O Qilin, por sua vez, tem como característica principal sua adaptabilidade a diferentes sistemas operacionais, com capacidades de ataques direcionados a ambientes Windows, Linux e até mesmo sistemas ESXi. Em termos de métodos ofensivos, o ransomware obtém acesso inicial por meio de e-mails de phishing e credenciais comprometidas. Uma vez dentro do sistema, ele se movimenta lateralmente pela rede e realiza a exfiltração de dados antes de iniciar a criptografia.

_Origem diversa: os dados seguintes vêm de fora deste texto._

/-- `demo` with the task at another level. -/
def demoPl (n : Nat) : State := demoT (fun t => { t with csr := { t.csr with tsw := putBits t.csr.tsw 4 2 n } })

theorem witness_Jumps :
    meets .C 0x003 (y 10 0 0 0 3) demo (fun _ s1 => startsS .C 3 10 1 (demo.behindBundle) s1) = true ∧
    meets .C 0x011 (y 0 0 0 0 0) demo (fun _ s1 => (s1.curPlane.word 0x100).getLsbD 63 && (s1.curPlane.word 0x41038).getLsbD 63) = true ∧
    meets .C 0x011 (y 0 0 0 0 0) bare (fun _ s1 => decide (s1.curPlane.valid = false)) = true ∧
    meets .C 0x011 (y 0 0 0 1 0) demo (fun _ s1 => decide ((s1.curPlane.word 0x100).toNat / 2 ^ 48 % 2 ^ 8 ≤ 1)) = true ∧
    meets .C 0x020 (y 0 0 0 0 0) demo (fun g s1 => decide (g.b.w.toNat < 256 ∧ (s1.curPlane.word 0x43200).getLsbD 63 = true)) = true ∧
    meets .C 0x020 (y 0 1 0 0 0) demo (fun g _ => decide (256 ≤ g.b.w.toNat)) = true ∧
    meets .C 0x020 (y 0 7 0 1 0) demo (fun g _ => g.b.w.getLsbD 63) = true ∧
    meets .C 0x020 (y 0 1 0 1 0) demo (fun g _ => decide (g.b.w.getLsbD 63 = false)) = true ∧
    meets .C 0x020 (y 0 7 0 1 0) bare (fun g s1 => g.b.w.getLsbD 63 && !s1.curPlane.valid) = true ∧
    meets .C 0x020 (y 0 10 0 1 0) (demoT (fun t => { t with regs := t.regs.setS 10 0x80FE000000000000 })) (fun g s1 =>
      g.b.w.getLsbD 63 && !(s1.curPlane.word (0x43200 + 8 * 254)).getLsbD 63) = true := by decide +kernel

/-- Its one entry stands in the last column, which one live row takes, and no row at all. -/
theorem witness_Jumps_entry : ScheduleEntry (fun c => demo.curPlane.word (0x41000 + 8 * c)) 1 7 ∧
    ScheduleEntry (fun c => demo.curPlane.word (0x41000 + 8 * c)) 0 7 := by
  unfold ScheduleEntry
  decide +kernel

/-- A phase of a kernel with no entry present. -/
theorem witness_Jumps_noEntry (n : Nat) : ∀ c, ¬ ScheduleEntry (fun _ => (0 : Word)) n c := by
  intro c h
  unfold ScheduleEntry at h
  split at h <;> simp at h

/-- The body of a loop behind the bundle: a header alone that ends level 1. -/
def looped : State := bare.store 0x40000010 (toLe 8 0x200)

/-- Counts of three and of zero, and the ways of a bundle's end at each level. -/
theorem witness_LoopsAndNextAddress :
    meets .C 0x008 (y 0 1 0 0 4) looped (fun g _ => decide (g.e.w.toNat = 8 ∧ looped.stage.header.lend.toNat ≠ 1)) = true ∧
    meets .C 0x008 (y 0 1 0 0 0) looped (fun g s1 => g.e.w == 0 && ((State.scanLoop s1.cur 1 1024 s1.behindBundle.toNat s1).toOption.any
      (fun r => r.1 == some (1, 0x18)))) = true ∧
    meets .C 0x009 (y 0 4 0 0 0) demo (fun _ _ => decide (demo.stage.header.lend.toNat ≠ 4)) = true ∧
    (Stage.zero.ending = false ∧ Stage.zero.returning = false ∧ ({ Stage.zero with branch := some 8 } : Stage).branch = some 8 ∧
      ({ Stage.zero with header := ⟨0, 4, false, 0⟩ } : Stage).header.lend.toNat = 3 + 1) := by decide +kernel

/-- `demo` with the task at the barrier. -/
def atBarrier (arrived passed : Bool) : State :=
  demoT (fun t => { t with job := { t.job with arrived := arrived, passed := passed } })
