-- ==== Sys2Proof/Word.lean ====
section
/-! DEFINITION. The values the block moves (00_scope.md R5, R9; 10_state.md R22 to R26): bytes, 16-bit fields, the
opaque host name, and the one-value type of a register that is hardwired to 0. -/

namespace Sys2Proof

/-- A byte, 0..255 (R9). -/
abbrev Byte := BitVec 8

/-- A 16-bit field: the universe and the port (R5: `UNIVERSE_BITS` and `PORT_BITS` are 16). -/
abbrev Half := BitVec 16

/-- The opaque type `Host` of R5, "IPv4 dotted-quad or hostname". The block stores it and hands it on; it never looks
inside (R22). -/
abbrev HostName := String

/-- The contents of an 8-bit register that is hardwired to 0 (`seq` R25, `phys` R26): it can hold nothing else, so no
command and no state can make it count (R155, U1). -/
inductive HardZero where
  | zero
  deriving DecidableEq, Repr

/-- What reading a hardwired register gives (R25, R26). -/
def HardZero.value : HardZero → Byte
  | .zero => 0#8

end Sys2Proof
end

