-- ==== Sys2Proof/Machine/Sender.lean ====
section
/-! DEFINITION. The AddressedSender's commands: CREATE, CONFIGURE, SET_UNIVERSE, SEND and CLOSE (41_sender.md R112 to
R116), with the checks in the order of 60_exceptions.md R147. -/

namespace Sys2Proof.Machine

/-- The registers of a new sender (R112): each operand, or its default where it is omitted. -/
def State.newSender (s : State) (host : Option HostName) (port : Option Half) (univ : Option Int) : State :=
  (((s.releaseOld.setHost (operandOr host s.params.defaultHost)).setPort (operandOr port s.params.defaultPort)).setUniv
    (operandOr (univ.map halfOfInt) Config.defaultUniverse)).openSender

/-- CREATE (R112), the block's reset (R170). -/
def execCreate (host : Option HostName) (port : Option Half) (univ : Option Int) (s : State) :
    Host.Outcome State Fault Refusal :=
  if validUniverseOperand univ then
    match acquire s with
    | .ok => complete (s.newSender host port univ) []
    | .fail => raise s .transportFailure
  else raise s .invalidUniverse

/-- The registers after CONFIGURE (R113): each present operand is written, an omitted one leaves its register. -/
def State.reconfigured (s : State) (host : Option HostName) (port : Option Half) (univ : Option Int) : State :=
  ((s.setHost (operandOr host s.host)).setPort (operandOr port s.port)).setUniv (operandOr (univ.map halfOfInt) s.univ)

/-- CONFIGURE (R113). -/
def execConfigure (host : Option HostName) (port : Option Half) (univ : Option Int) (s : State) :
    Host.Outcome State Fault Refusal :=
  gate s
    (if validUniverseOperand univ then complete (s.reconfigured host port univ) [] else raise s .invalidUniverse)

/-- SET_UNIVERSE (R114). -/
def execSetUniverse (univ : Int) (s : State) : Host.Outcome State Fault Refusal :=
  gate s (if validUniverse univ then complete (s.setUniv (halfOfInt univ)) [] else raise s .invalidUniverse)

/-- The event of a SEND (R115, R28): the packet from the registers at this step, and the endpoint it goes to. -/
def sendEvent (s : State) (frame : Frame) : Event :=
  { host := s.host, port := s.port, bytes := artdmx s.seq.value s.phys.value s.univ frame }

/-- SEND (R115). -/
def execSend (frame : Frame) (s : State) : Host.Outcome State Fault Refusal :=
  gate s
    (if validFrame frame then
      match submit s (sendEvent s frame) with
      | .ok => complete (s.appendEvent (sendEvent s frame)) []
      | .fail => raise s .transportFailure
    else raise s .invalidChannelFrame)

/-- CLOSE (R116). -/
def execClose (s : State) : Host.Outcome State Fault Refusal := gate s (complete s.closeSender [])

end Sys2Proof.Machine
end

Essa abordagem garante que os operadores possuam informações críticas para aumentar as chances de sucesso na extorsão. Além disso, o Qilin é conhecido por recrutar parceiros, anunciar serviços e manter uma presença ativa na dark web.
Assim como os grupos cibercriminosos, os Atores de Estado-Nação também correspondem as principais ameaças do atual cenário cibernético. O Lazarus Group, também conhecido como APT38, é um grupo avançado de ameaças persistentes (APT) e uma das mais perigosas organizações desse estilo.
Ligado ao governo norte-coreano, ele é conhecido por realizar desde espionagem até ataques financeiros em larga escala. Sua principal meta é desviar grandes somas para financiar o regime local.
Sua adaptabilidade e complexidade operacional fazem dele uma das maiores ameaças cibernéticas globais. Com o passar do tempo, o Lazarus adotou novas técnicas e passou a explorar vulnerabilidades emergentes, por meio de phishing, spyware e movimentações laterais.
Além desses riscos cibernéticos, o setor financeiro também é alvo direto de ataques por trojans bancários. Nesse contexto, os softwares maliciosos são projetados para obter informações monetárias confidenciais, como números de contas de bancos ou de cartões de crédito.
Recomendações
Com as ameaças cibernéticas aprimoradas e, na maioria das vezes, direcionadas ao setor financeiro, a ISH Tecnologia elenca dicas de mitigação para que usuários e instituições da área consigam se prevenir: Autenticação Multifator (MFA); backups regulares e segregados; monitoramento e análise de logs; criptografia de dados sensíveis e threat intelligence; e segmentação de rede e atualizações de patches.